Putting that in context, there are around 31.21 million people in work in the United Kingdom today, out of a total population of 64 million.

As machines are becoming smarter, more jobs are becoming at risk of automation, especially low-skilled ones, although mid-skilled positions were going to be affected too, according to Haldane.

The economist, reiterating his stance that a rate cut was as plausible as a rate rise, said that a hike in the cost of borrowing now would ‘increase unnecessarily the chances of the economy falling below critical velocity’.

The bank classified the jobs into three categories – those where the probability of automation was higher than 66 per cent, those in the probability range of 33-66 per cent and those with probability of automation lower than 33 per cent.

Those most at risk, he said, are those performing menial administrative, clerical and production jobs.

According to the bank’s study, jobs with high probability of automation are sales and customer service workers.

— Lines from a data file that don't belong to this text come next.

/-- The run is kept. -/
theorem runSame {c : CtxId} {w w' : Work} (ho : w.orderly c) (h : w'.run = w.run) :
    ∀ r', w'.run = some r' → ∃ r, w.run = some r ∧ r'.base = r.base ∧ r'.order = r.order ∧
      r'.image.length ≤ r.image.length ∧ ∀ e ∈ r'.image, r.base ≤ e.1 ∧ e.1 < r.base + 2 ^ r.order ∧
        ∃ prior, e.2.state = .moving c prior ∨ e.2.state = .wiping c prior := by
  intro r' hr'
  rw [h] at hr'
  exact ⟨r', hr', rfl, rfl, Nat.le_refl _, (ho.2.2.2 r' hr').2.2.2⟩

/-- The run is kept but for what is beside its base, its order and its image. -/
theorem runMod {c : CtxId} {w w' : Work} (ho : w.orderly c) {f : Run → Run}
    (hf : ∀ r, (f r).base = r.base ∧ (f r).order = r.order ∧ (f r).image = r.image) (h : w'.run = w.run.map f) :
    ∀ r', w'.run = some r' → ∃ r, w.run = some r ∧ r'.base = r.base ∧ r'.order = r.order ∧
      r'.image.length ≤ r.image.length ∧ ∀ e ∈ r'.image, r.base ≤ e.1 ∧ e.1 < r.base + 2 ^ r.order ∧
        ∃ prior, e.2.state = .moving c prior ∨ e.2.state = .wiping c prior := by
  intro r' hr'
  rw [h] at hr'
  obtain ⟨r, hr, rfl⟩ := Option.map_eq_some_iff.1 hr'
  obtain ⟨e1, e2, e3⟩ := hf r
  exact ⟨r, hr, e1, e2, Nat.le_of_eq (by rw [e3]), by rw [e3]; exact (ho.2.2.2 r hr).2.2.2⟩

namespace Goes

variable {c : CtxId} {w w' : Work}

theorem refl (ho : w.orderly c) : Goes c w w := ⟨rfl, rfl, rfl, id, ho⟩

theorem trans {w'' : Work} (h : Goes c w w') (k : Goes c w' w'') : Goes c w w'' :=
  ⟨k.job.trans h.job, k.window.trans h.window, k.promised.trans h.promised, fun x => k.post (h.post x), k.orderly⟩

theorem modRun (ho : w.orderly c) (f : Run → Run)
    (hf : ∀ r, (f r).base = r.base ∧ (f r).order = r.order ∧ (f r).image = r.image) : Goes c w (w.modRun f) :=
  goes ho rfl rfl rfl rfl rfl (.inl rfl) (.inl rfl) (runMod ho hf rfl)

theorem fence_run (cause : FenceCause) (link : Option LinkId) (r : Run) :
    (r.fence cause link).base = r.base ∧ (r.fence cause link).order = r.order ∧ (r.fence cause link).image = r.image := by
  unfold Run.fence
  split <;> exact ⟨rfl, rfl, rfl⟩

theorem enterCommit (ho : w.orderly c) (hr : w.run.isSome = true) (b : Bool) : Goes c w (w.enterCommit b) := by
  have hnp : w.phase ≠ .post := fun e => by rw [(ho.1 e).1] at hr; cases hr
  exact goes ho rfl rfl rfl rfl rfl (.inr ⟨hr, .inr (.inr rfl)⟩)
    (.inr (.inr ⟨hnp, by simp [Work.enterCommit], by simp [Work.enterCommit]⟩)) (runSame ho rfl)

theorem endRecall (ho : w.orderly c) : Goes c w w.endRecall := by
  unfold Work.endRecall
  split
  · exact refl ho
  · rename_i r hr
    have hnp : w.phase ≠ .post := fun e => by rw [(ho.1 e).1] at hr; cases hr
    have h0 : Goes c w { w with run := some { r with deadline := none } } := by
      refine goes ho rfl rfl rfl rfl rfl (.inl rfl) (.inl rfl) (runMod ho (f := fun r => { r with deadline := none })
        (fun _ => ⟨rfl, rfl, rfl⟩) (by rw [hr]; rfl))
    dsimp only
    split
    · exact h0.trans (enterCommit h0.orderly rfl false)
    · refine h0.trans (goes h0.orderly rfl rfl rfl rfl rfl (.inl rfl)
        (.inr (.inr ⟨hnp, by simp, by simp⟩)) (runSame h0.orderly rfl))
    · split
      · exact h0.trans (goes h0.orderly rfl rfl rfl rfl rfl (.inr ⟨rfl, .inr (.inl rfl)⟩)
          (.inr (.inr ⟨hnp, by simp, by simp⟩)) (runSame h0.orderly rfl))
      · exact h0.trans (enterCommit h0.orderly rfl false)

The Bank’s chief economist said technological advances since the 18th century had always had the effect of widening the gap between the skilled and unskilled, but that there were signs that this process was speeding up.

In America up to 80m jobs could be at risk of being taken over by robots.

The Bank’s official forecast is for inflation to return to 2% in two years’ time, but Haldane said this assumed that labour’s share of national income recovered to its pre-crisis trend.

Mr Haldane added: “The driverless vehicle was science fiction no more than a decade ago”.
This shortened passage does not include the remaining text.